Sur une seule observation bien faite, on peut affirmer que le même phénomène physique ou chimique se reproduira dans les mêmes circonstances. Combien serait téméraire l’affirmation d’un pareil retour dans les événements humains, d’après ce qui est arrivé une seule fois chez tel ou tel peuple et dans telles ou telles circonstances. Ici, la spontanéité et la liberté, jointes à bien d’autres causes ou circonstances, peuvent déjouer toutes les prévisions. Ce n’est pas à dire qu’aucune généralisation n’est possible dans l’ordre des faits historiques, mais il y faut plus de temps, plus de soins, plus de faits et plus de circonspection pour dégager les ressemblances du sein des dissemblances.

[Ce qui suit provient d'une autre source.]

theorem test_wit_Codewords_1 : (cwState.linkAt 0).state = .up ∧ (cwState.linkAt 0).resend = 0 ∧ (cwState.linkAt 0).replay.length < 256 ∧
    (cwState.linkAt 0).txTiming = [] ∧ (cwState.linkAt 0).txCtl = [.down 0] ∧ (cwState.linkAt 0).txGuar = [] ∧
    (cwState.linkAt 0).txReq = [] ∧ (cwState.linkAt 0).txRsp = [] ∧ (cwState.linkAt 4).state = .aligning ∧
    (cwState.linkAt 2).state = .up ∧ (cwState.linkAt 2).txTiming = .delayReq 1 0 :: [] ∧ (cwState.linkAt 3).state = .init ∧
    (cwState.linkAt 3).infoOk = false ∧ (cwState.linkAt 3).txCtl = [.linkInfo (cwState.ownInfo 3)] ∧ RsResult.corrected ≠ .failed := by decide
theorem test_wit_Codewords_2 : (cwState.linkAt 0).rxReq = [] ∧ (cwState.linkAt 0).rxRsp = [] ∧ (cwState.linkAt 0).rxGuar = [] ∧
    (aCw 7 3 [.ctl (.down 0)]).nak = false ∧ (aCw 7 3 [.ctl (.down 0)]).ack = (cwState.linkAt 0).ackSeq ∧
    (aCw 7 3 [.ctl (.down 0)]).seq = (cwState.linkAt 0).expect ∧ (aCw 7 4 []).seq = (cwState.linkAt 0).expect + 1 ∧
    (aCw 9 3 []).ack = (cwState.linkAt 0).ackSeq + 2 ∧ 2 ≤ (cwState.linkAt 0).replay.length ∧ (aCw 9 3 []).items = [] ∧
    (aCw 9 3 []).timing = some (.delayReq 1 0) ∧ (aCw 0 0 [.ctl (.linkInfo goodInfo)]).items = [.ctl (.linkInfo goodInfo)] ∧
    (cwState.linkAt 0).replay ≠ [] ∧ (cwState.linkAt 0).gap = false ∧ (cwState.linkAt 0).resends < 8 ∧ (cwState.linkAt 1).state = .up ∧
    (cwState.linkAt 1).replay ≠ [] ∧ (cwState.linkAt 1).gap = false ∧ 8 ≤ (cwState.linkAt 1).resends ∧
    (cwState.linkAt 2).replay = [] ∧ (cwState.linkAt 2).gap = true ∧ (cwState.linkAt 5).state = .training ∧
    (cwState.linkAt 6).state = .down := by decide

def firstElect : Elect := { cand := 1, auto := false, valid := true, hops := 2 }
def aMarker (n : Byte) (tick : BitVec 48) : Marker :=
  { master := n, hops := 1, edge := 15360000, skipped := false, tick := tick, tx := 0, period := 10000, holdLeft := 0 }
def electSpan : State := { linkState with spn := { links := { cells := [(3, { cfg := 0x100, state := .up, rxCtl := [(.elect firstElect, 5)] })] } } }
def followSpan : State :=
  { runState with
    tbs := { role := 2, elected := true, masterNum := 4, timeSet := true, edges := [{ time := 60000, tick := 6, skipped := false, holdLeft := 0, period := 10000 }] }
    clk := { runState.clk with watchSpan := true }
    spn := { upstream := some 1, route := { cells := [(4, 1)] }, seenNotices := [(4, 8)], seenHalts := [(1, 2)]
             links := { cells := [(0, { cfg := 0x100, state := .up, reqAt := some 5, reqId := 9, farCaps := 1, delayAt := some 0
                                        rxTiming := [(.delayReq 3 4, 60, 9), (.delayRsp 9 2 3, 70, 9)] }),
               (1, { cfg := 0x100, state := .up, measured := 8, farCaps := 7
                     rxCtl := [(.holdReq 2 3 false, 9), (.notice 4 8 (.period 100 20000), 9), (.notice 4 3 (.period 100 20000), 9), (.halt 1 2 3 false, 9),
                               (.halt 1 3 0 false, 9)]
                     rxTiming := [(.marker (aMarker 4 6), 15360100, 9), (.marker (aMarker 4 7), 15360100, 9), (.marker (aMarker 9 6), 15360100, 9)] })] } } }
def masterSpan : State := { followSpan with tbs := { role := 1 } }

Des généralisations de ce genre plus ou moins justes, plus ou moins importantes, se rencontrent non seulement chez les pères de la philosophie de l’histoire, mais chez tous les historiens qui ont réfléchi sur l’enchaînement, sur les effets et les causes des événements dont ils faisaient le récit. De là des maximes générales, quelques-unes devenues presque vulgaires, sur les diverses espèces de gouvernement, sur leur succession, sur les causes de la grandeur et de la décadence des États, sur le retour des mêmes effets par les mêmes causes, sur l’influence du climat, des institutions, des races et des mœurs. Pour nous, ces lois de l’histoire ne sont ni des déductions a priori d’un plan providentiel du monde, ni même des inductions qui nous le révèlent en nous faisant pénétrer dans les volontés divines. Ce ne sont que des généralisations entièrement semblables à celles de toutes les sciences expérimentales, quand même elles s’étendraient à l’humanité tout entière.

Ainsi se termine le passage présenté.